The data:
-- ==== Sys2Proof/Machine/Requests.lean ====
section
/-! DEFINITION. How a panel request and a recorder request are taken and answered (11, R189; 10, R188), and the checks
that several requests share. -/

namespace Sys2Proof.Machine

/-- What every meaning answers. -/
abbrev Result := Host.Outcome State Fault Refusal

/-- The first refusal of a list whose condition holds, in the order R189 and the owning rule give. -/
def firstVerdict : List (Bool × Verdict) → Option Verdict
  | [] => none
  | (c, v) :: t => if c then some v else firstVerdict t

/-- A panel request: no effect and no answer while the port does not answer; a refused request changes nothing but the
answer; a request that passes has its effect and is answered DONE with its fields (R189). -/
def State.panelRequest (kind : Nat) (refusal : Option Verdict) (fields : List Octet) (effect : State → State)
    (s : State) : State :=
  if s.panelAnswers then
    match refusal with
    | some v => s.answerPanel (octet kind) v []
    | none => (effect s).answerPanel (octet kind) .done fields
  else s

/-- A recorder request (R188). -/
def State.recorderRequest (kind : Nat) (refusal : Option Verdict) (fields : List Octet) (effect : State → State)
    (s : State) : State :=
  match refusal with
  | some v => s.answerRecorder (octet kind) v []
  | none => (effect s).answerRecorder (octet kind) .done fields

/-- Act on the table entry an octet names; a request with another octet has been refused BAD_INDEX before. -/
def State.onIndex {n : Nat} (o : Octet) (f : Fin n → State → State) (s : State) : State :=
  match indexOf n o with
  | some i => f i s
  | none => s

/-- A condition on the table entry an octet names, false where it names none. -/
def atIndex {n : Nat} (o : Octet) (p : Fin n → Bool) : Bool :=
  match indexOf n o with
  | some i => p i
  | none => false

/-- Whether an octet names no entry of a table. -/
def outOf (n : Nat) (o : Octet) : Bool := o.toNat ≥ n

/-- The home of a line is another station and the pending ask list is full (R108, R110, R111). -/
def State.noRoomToAsk (s : State) (line : LineNo) : Bool :=
  s.homeOf line != some s.cfg.station && s.pendingAsks.length ≥ Config.pendingCapacity

end Sys2Proof.Machine
end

Instructions to follow: If a line in the records contains the word "Bool", copy it out.

Worked solution:
def firstVerdict : List (Bool × Verdict) → Option Verdict
def atIndex {n : Nat} (o : Octet) (p : Fin n → Bool) : Bool :=
def outOf (n : Nat) (o : Octet) : Bool := o.toNat ≥ n
def State.noRoomToAsk (s : State) (line : LineNo) : Bool :=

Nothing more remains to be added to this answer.